Eventually, Dr Clarke reclaimed her from the mob, and asked how she was enjoying herself in South Vietnam. She told him it was the best time of her life, and he knew what she meant, because he remembered his first months at the BCOF hospital in Seoul, when he was a newly qualified doctor, in love with an English nurse, at the height of the Korean War. All of his career had been an attempt to recapture that feeling, in Port Moresby, Georgetown and Vung Tau.
Betty felt guilty to be having such an intimate conversation – even though it was unspoken – with a man who wasn’t Shorty. She was tremendously sorry for Shorty, and she knew he missed her. She’d thought they’d be together all the time in Vietnam, huddled in a trench, but she was beginning to realise how naïve they’d been about, well, everything.
Dr Clarke asked her if she would like to come with him to a movie. The officers had their own theatre, and it sometimes screened better films. Tomorrow night, they were showing It’s a Wonderful Life with James Stewart.
Of course Betty would go, she said. It was her all-time favourite.
She imagined her hand in his lap in the dark.

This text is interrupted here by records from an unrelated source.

-- ==== Sys2Proof/Tests/Slice0.lean ====
section
/-!
SUPPORT. Tests: ill-formed commands that the check refuses; one step of some commands against numbers worked out by hand from the spec; and for
every statement with premises a state and operands that meet them together, clause by clause, at the ends of the ranges the clauses share.
-/
open Sys2Proof Sys2Proof.Machine
set_option Elab.async false

namespace Sys2Proof.Tests

/-! ## States for the tests -/

/-- n bytes, zero but for the fields (offset, width, value). -/
def bytes (n : Nat) (fs : List (Nat × Nat × Nat)) : List Byte :=
  fs.foldl (fun bs f => bs.take f.1 ++ leBytes f.2.1 f.2.2 ++ bs.drop (f.1 + f.2.1)) (List.replicate n 0)

/-- A device that runs, with every domain ON. -/
def live : State :=
  { State.reset with
    pins := { State.reset.pins with rst := 2, perst := false, refclk := true, pll := 0x1FFFF }, doms := (List.range 84).map fun d => (d, { st := .on }),
    dev := { osaux := true }, hst := { boot := 3, mb := 1 } }

/-- A structure image of these sections: type, instance, body. -/
def image (secs : List (Nat × Nat × List Byte)) : Image := { secs := secs.map fun x => { typ := x.1, inst := x.2.1, body := x.2.2 } }

/-- live with tile 0 given. -/
def tile0 (x : Tile) : State := { live with tiles := [(0, x)] }

/-- live with array 0 of tile 0 given, its spindle in RUN. -/
def array0 (x : Arr) : State := { live with arrs := [(0, x)], tiles := [(0, { spn := 1 })] }

/-- live with port 0 given. -/
def port0 (x : Port) : State := { live with ports := [(0, x)] }

/-- live with context 0 given. -/
def ctx0 (x : Ctx) : State := { live with ctxs := [(0, x)] }

/-- live with a privileged context 0, and with stack 0 holding bytes that the spec leaves open. -/
def open0 (s : State) : State := { s with ctxs := [(0, { st := 1, priv := true })], undef := [(0, 1)] }
def running (x : Tile) : State := tile0 { x with spn := 1 }
def tallied (x : Tile) : Tile := { x with tallies := [(3, { count := 5 })] }
/-- A plan of the chip at address 0. -/
def aPlan : Plan := { hash := [], chip := 0, machine := 0, key := 0, expect := [] }
def aReq (kind : Nat) : Pkt := { kind := kind, ctx := 0, unit := 0, length := 64, data := if kind = 1 then bytes 64 [] else [] }
def anExpect : Expect := { group := 0, seq := 0, desc := 0, bytes := [], left := 1, tally := 3 }

/-! ## Ill-formed commands -/

theorem test_wf_register_access : Instr.wf (.regWrite .host 0x40 false 0) = true ∧ Instr.wf (.regWrite .host 0x44 false 0) = false ∧
    Instr.wf (.regWrite .host 0x44 true 0) = true ∧ Instr.wf (.regWrite .host bar0Size false 0) = false ∧
    Instr.wf (.rcRead .host 0x42 true) = false ∧ Instr.wf (.rcRead .host 0x3FFFFF8 false) = true := by decide
theorem test_wf_misaligned : Instr.wf (.misalignedAccess .host 0x42 4) = true ∧ Instr.wf (.misalignedAccess .host 0x44 4) = false ∧
    Instr.wf (.misalignedAccess .host 0x40 8) = false ∧ Instr.wf (.misalignedAccess .host 0x40 2) = true := by decide
theorem test_wf_packet_kinds : Instr.wf (.remoteRequestArrival { kind := 2 } []) = false ∧ Instr.wf (.remoteRequestArrival { kind := 1 } []) = true ∧
    Instr.wf (.completionArrival { kind := 1 }) = false ∧ Instr.wf (.completionArrival { kind := 2 }) = true ∧
    Instr.wf (.looseHeadArrival none [] { kind := 5 } .clean []) = false ∧ Instr.wf (.treeHeadArrival none { kind := 1 } .clean) = false ∧
    Instr.wf (.treeHeadArrival none { kind := 5 } .clean) = true ∧ Instr.wf (.creditArrival { kind := 5 }) = false ∧
    Instr.wf (.acceptArrival { kind := 6 }) = true := by decide
theorem test_wf_packet_fields : Pkt.wf { kind := 7 } = false ∧ Pkt.wf { kind := 0, flits := 0 } = false ∧ Pkt.wf { kind := 0, flits := 6 } = false ∧
    Pkt.wf { kind := 0, dst := 16384 } = false ∧ Pkt.wf { kind := 0, ctx := 64 } = false ∧ Pkt.wf { kind := 0, unit := 11 } = false ∧
    Pkt.wf { kind := 0, hops := 65 } = false ∧ Pkt.wf { kind := 0, length := 257 } = false ∧ Pkt.wf { kind := 6, sub := 10 } = false ∧
    Pkt.wf { kind := 0, dst := 16383, ctx := 63, hops := 64, length := 256, flits := 5 } = true := by decide
theorem test_wf_frames_and_chunks : Frame.wf { bytes := bytes 1285 [] } = true ∧ Frame.wf { bytes := bytes 1284 [] } = false ∧
    Frame.wf { bytes := bytes 1285 [], errs := [[543], [0, 0]] } = true ∧ Frame.wf { bytes := bytes 1285 [], errs := [[544]] } = false ∧
    Frame.wf { bytes := bytes 1285 [], errs := [[], [], []] } = false ∧ Instr.wf (.pinnedChunkArrival 0 { data := [] } .clean .clean) = false := by decide +kernel
theorem test_wf_host_accesses : Instr.wf (.bar2Access 0 (.read 0) []) = false ∧ Instr.wf (.bar2Access 0 (.read 4097) []) = false ∧
    Instr.wf (.bar2Access 0xFFFFFFFF (.read 2) []) = false ∧ Instr.wf (.bar2Access 0xFFFFFFFF (.read 1) []) = true ∧
    Instr.wf (.i3cIbi [0x44]) = false := by decide
theorem test_wf_requests : LReq.wf { kind := 2, ctx := 0, address := 0, length := 0 } = false ∧
    LReq.wf { kind := 1, ctx := 0, address := 0, length := 1 } = false ∧
    LReq.wf { kind := 0, ctx := 64, address := 0, length := 0 } = false := by decide

/-- The table gives its rows no bits, so no word spells a command. -/
theorem test_no_word_spells_a_command : decodeTableWord 32 0 = none ∧ State.reset.withFetchWord 32 0 = State.reset := ⟨rfl, rfl⟩

/-! ## Witnesses: the spindle, the arrays, the vector unit and the movers -/


theorem witness_WaitAndTakeFollowTheTally : let s := running (tallied {})
    s.alive = true ∧ s.spnRuns 0 = true ∧ s.uninjected = true ∧ (s.tally 0 3).err = false ∧ 5 ≤ (s.tally 0 3).count ∧ (s.tally 0 3).count < 6 := by decide
theorem witness_WaitAndTakeFollowTheTally_held : ∀ prog : Bool, ∀ duty ∈ [0, 63],
    let s := { tile0 (tallied { spn := 2, ac := 62, hold := some { tally := 3, n := 5, take := true, prog := prog } }) with pins := { live.pins with duty := duty } }
    s.alive = true ∧ s.ok (spnBlk 0) = true ∧ s.uninjected = true ∧ (s.tile 0).spn = 2 ∧ (s.tile 0).hold = some ⟨3, 5, true, prog⟩ ∧
    (s.tally 0 3).err = false ∧ 5 ≤ (s.tally 0 3).count ∧ throttled (s.dutyAt (3 * s.cclk + ((s.tile 0).ac + 1))) 63 = (duty == 63) := by decide
/-- A duty that the controller has set is in force from the next run of 64 cycles on (R322). -/
theorem test_duty_of_the_next_run : let s := { live with pins := { live.pins with duty := 0, dutySet := 63, dutyRun := 0 } }
    s.dutyAt 63 = 0 ∧ s.dutyAt 64 = 63 := by decide
theorem witness_WaitAndTakeFollowTheTally_flagged : let s := running { tallies := [(3, { err := true })] }
    s.alive = true ∧ s.spnRuns 0 = true ∧ s.uninjected = true ∧ (s.tally 0 3).err = true := by decide
theorem witness_SyncCommandsIssue : ∀ n : Fin 3, let s := running { loops := [(7, n)], tallies := [(3, { count := 2 ^ 32 - 2 })] }
    s.alive = true ∧ s.spnRuns 0 = true ∧ s.uninjected = true ∧ (s.tally 0 3).count + 1 < 2 ^ 32 ∧ (s.tile 0).loops = [(7, n.val)] := by decide
theorem witness_BundlesIssueOrWait : ∀ spn ∈ [1, 2], let s := { tile0 { spn := spn } with img := some (image [(1, 0, [])]), pins := { live.pins with duty := 64 } }
    s.alive = true ∧ s.ok (spnBlk 0) = true ∧ s.uninjected = true ∧ (s.tile 0).spn = spn ∧ throttled (s.dutyAt (3 * s.cclk + (s.tile 0).ac)) 0 = true ∧
    throttled (live.dutyAt 0) 0 = false ∧ (s.tile 0).cached = false ∧ (s.tile 0).hold = none := by decide
theorem witness_BundlesIssueOrWait_cached : let s := { running { cache := [(0, 0)] } with img := some (image [(1, 0, [])]) }
    s.alive = true ∧ s.ok (spnBlk 0) = true ∧ s.uninjected = true ∧ (s.tile 0).spn = 1 ∧ (s.tile 0).hold = none ∧
    throttled (s.dutyAt (3 * s.cclk + (s.tile 0).ac)) 0 = false ∧ (s.tile 0).cached = true ∧
    s.prog 0 = some ⟨1, 0, []⟩ ∧ fld (bunSync (progBundle ⟨1, 0, []⟩ 0)) 34 6 ≠ 1 ∧ fld (bunSync (progBundle ⟨1, 0, []⟩ 0)) 34 6 ≠ 2 := by decide
theorem witness_BundlesIssueOrWait_waits : ∀ n ∈ [5, 6], let s := tile0 (tallied { spn := 2, hold := some { tally := 3, n := n, take := false, prog := true } })
    s.alive = true ∧ s.ok (spnBlk 0) = true ∧ s.uninjected = true ∧ (s.tile 0).spn = 2 ∧ throttled (s.dutyAt (3 * s.cclk + (s.tile 0).ac)) 0 = false ∧
    (s.tile 0).hold = some ⟨3, n, false, true⟩ ∧ (s.tally 0 3).err = false ∧ ((s.tally 0 3).count < n ↔ n = 6) := by decide
/-- One line fill, the word of its bundle in the tile store or not. -/
theorem witness_BundlesIssueOrWait_fills : ∀ bad : Bool,
    let s := { tile0 { spn := 3, refill := bad } with mem := if bad then [] else (List.range 64).map fun j => (storeBase 0 + j, 0) }
    let w := (s.fillLine 0).2
    s.alive = true ∧ s.ok (spnBlk 0) = true ∧ (s.tile 0).spn = 3 ∧ (s.fillLine 0).1 = bad ∧ w.uninjected = true ∧ (w.tile 0).hold = none ∧
    (w.tile 0).refill = bad ∧ throttled (w.dutyAt (3 * w.cclk + (w.tile 0).ac)) 0 = false := by decide +kernel
def anOp (kind : Nat) : ArrOp := { kind := kind, desc := 0, tally := 255, bytes := bytes 128 [], seq := kind, epoch := 0 }
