-- ==== Sys2Proof/Certificates/Slice0/Obligations.lean ====
section
/-! DEFINITION. The statements for the provers, from the numbered rules of spec/. The terms are those of Safety.lean:
`Ready s` is a state of rest that admits every operation, `Acks s n` says the next `n` questions to the transport are
answered `ok`, `FailsAt s j` that the first `BusError` is the answer to question `j`. -/

open Sys2Proof Sys2Proof.Config Sys2Proof.Machine Sys2Proof.Safety

/-! ### The command port -/

/-- Decoding an encoded operation gives it back, with the bytes after it untouched (R80, R81, R82, R84, R88). -/
def Obligations.DecodeReadsEncodedPacket : Prop :=
  ∀ (i : Instr) (rest : List Byte), i.wf = true → decode (encode i ++ rest) = .packet i rest

/-- Every packet the decoder accepts is the encoding of a well-formed operation: no two packets share a reading
(R80, R81, R82, R84). -/
def Obligations.DecodedPacketIsItsEncoding : Prop :=
  ∀ (bytes rest : List Byte) (i : Instr), decode bytes = .packet i rest → i.wf = true ∧ bytes = encode i ++ rest

/-- "From byte 0: formats N, B, CR, I have 1, 2, 3, 5 bytes. Format S has `2 + byte 1` bytes." (R88). -/
def Obligations.PacketLengthFollowsFormat : Prop :=
  ∀ (op : Byte) (tail rest : List Byte) (i : Instr), decode (op :: tail) = .packet i rest →
    (op :: tail).length =
      rest.length +
        (if op = 0x01 ∨ op = 0x0B ∨ op = 0x0C then 2
         else if op = 0x04 then 3
         else if op = 0x09 then 2 + (tail.headD 0).toNat
         else if op = 0x0A then 5
         else 1)

/-- A packet that ends before its format's length is not accepted and the engine does nothing; the bytes beyond the
length belong to the next packet (R89). -/
def Obligations.IncompletePacketDoesNothing : Prop :=
  (∀ (i : Instr) (k : Nat) (s : State), i.wf = true → k < (encode i).length → s.busy = false →
      s.port = (encode i).take k → step s = .next s)
  ∧ ∀ (i : Instr) (rest : List Byte) (s : State), i.wf = true → s.busy = false → s.port = encode i ++ rest →
      step s = exec i { s with port := rest }

/-- A packet whose byte 0 is reserved is refused: byte 0 alone is consumed, the record is `(REFUSED, 0)`, and nothing
else changes (R83). -/
def Obligations.ReservedOpcodeIsRefused : Prop :=
  ∀ (op : Byte) (rest : List Byte) (s : State), op = 0x00 ∨ 0x0D ≤ op.toNat → Idle s → s.port = op :: rest →
    step s = .next { s with port := rest, status := .refused, value := 0, trace := s.trace ++ [.done .refused 0] }

/-- Every packet of 95_test_vectors.md V7 and of its programs P1 to P6, written out byte by byte, decodes to its
operation. -/
def Obligations.VectorPacketsDecode : Prop :=
  (decode [0x01, 0x00] = .packet (.init 0x00) [] ∧ decode [0x01, 0x01] = .packet (.init 0x01) []
    ∧ decode [0x01, 0x07] = .packet (.init 0x07) [])
  ∧ (decode [0x02] = .packet .clear [] ∧ decode [0x03] = .packet .home [])
  ∧ (decode [0x04, 0x03, 0x01] = .packet (.setcursor 0x03 0x01) []
    ∧ decode [0x04, 0x00, 0x03] = .packet (.setcursor 0x00 0x03) []
    ∧ decode [0x04, 0x05, 0x03] = .packet (.setcursor 0x05 0x03) [])
  ∧ (decode [0x05] = .packet .display [] ∧ decode [0x06] = .packet .nodisplay []
    ∧ decode [0x07] = .packet .backlight [] ∧ decode [0x08] = .packet .nobacklight [])
  ∧ (decode [0x09, 0x03, 0x41, 0x42, 0x43, 0x02] = .packet (.prints [0x41, 0x42, 0x43]) [0x02]
    ∧ decode [0x09, 0x02, 0x48, 0x69] = .packet (.prints [0x48, 0x69]) []
    ∧ decode [0x09, 0x01, 0x21] = .packet (.prints [0x21]) []
    ∧ decode [0x09, 0x0C, 0x48, 0x65, 0x6C, 0x6C, 0x6F, 0x20, 0x57, 0x6F, 0x72, 0x6C, 0x64, 0x21]
      = .packet (.prints [0x48, 0x65, 0x6C, 0x6C, 0x6F, 0x20, 0x57, 0x6F, 0x72, 0x6C, 0x64, 0x21]) [])
  ∧ decode [0x0A, 0xFF, 0xFF, 0xFF, 0xD6] = .packet (.printn (BitVec.ofInt 32 (-42))) []
  ∧ (decode [0x0B, 0x01] = .packet (.cmd 0x01) [] ∧ decode [0x0C, 0x41] = .packet (.data 0x41) [])
  ∧ (decode [0x00] = .reserved 0x00 [] ∧ decode [0x0D] = .reserved 0x0D [] ∧ decode [0xFF] = .reserved 0xFF [])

A cloudburst punched and patted the canvas roof of the jeep, like the hands of a masseuse beating on an empty man. The storm passed quickly, the sky cleared, and Nashville woke up. Shorty, who had been studying the Australian Military Forces Pocketbook South Vietnam, asked if they were going to look for Sergeant Caution. Nashville, still drunk from the night before, said he needed a beer. It was nine o’clock in the morning and Shorty was complaining he couldn’t take his fiancée on a date.
‘Where were you going to bring her anyway?’ asked Nashville. ‘A brothel?’
They passed a striptease bar.
‘Dinner and a show?’
Shorty shrugged.
‘You even got a suit?’ asked Nashville. ‘Your girl’s a lewie, ain’t she? If you want officer pussy, you need a suit.’
‘She’s not pussy,’ said Shorty.
‘Not without a suit, she ain’t,’ said Nashville. ‘She’s just two closed curtains and one locked door.’
Outside Le Boudin, they found Moreau supervising a team of Vietnamese boys who were scrubbing the side wall of his bar. The undressed masonry had been sprayed with two large curves in army green paint. The arcs bent outwards, in opposite directions.
‘It looks like a broken heart,’ said Shorty.
‘Looks like a pair of fucking ears,’ said Nashville.
Quyn lounged in the doorway of the bar, remembering the banks of a river lined with mulberry and maize, a bronze incense burner before an ancestral altar, and a sky white with butterflies.
‘Oh, big man!’ she called, when she saw Shorty. ‘Brave soldier! Kill bookoop VC, yes?’
Moreau opened the bar and Tâm made coffee. Nashville always found her most attractive in the mornings. As she put down his cup, he whispered, ‘Want a fuck?’
Tâm looked away. Quyn brought over Shorty’s coffee. She was wearing a tight blue minidress, while the other girls were still in nightclothes. As she put down his cup, she whispered, ‘Want a fuck?’
Shorty smiled, as if it were a joke, which helped Quyn pretend it was funny that a soldier didn’t want her.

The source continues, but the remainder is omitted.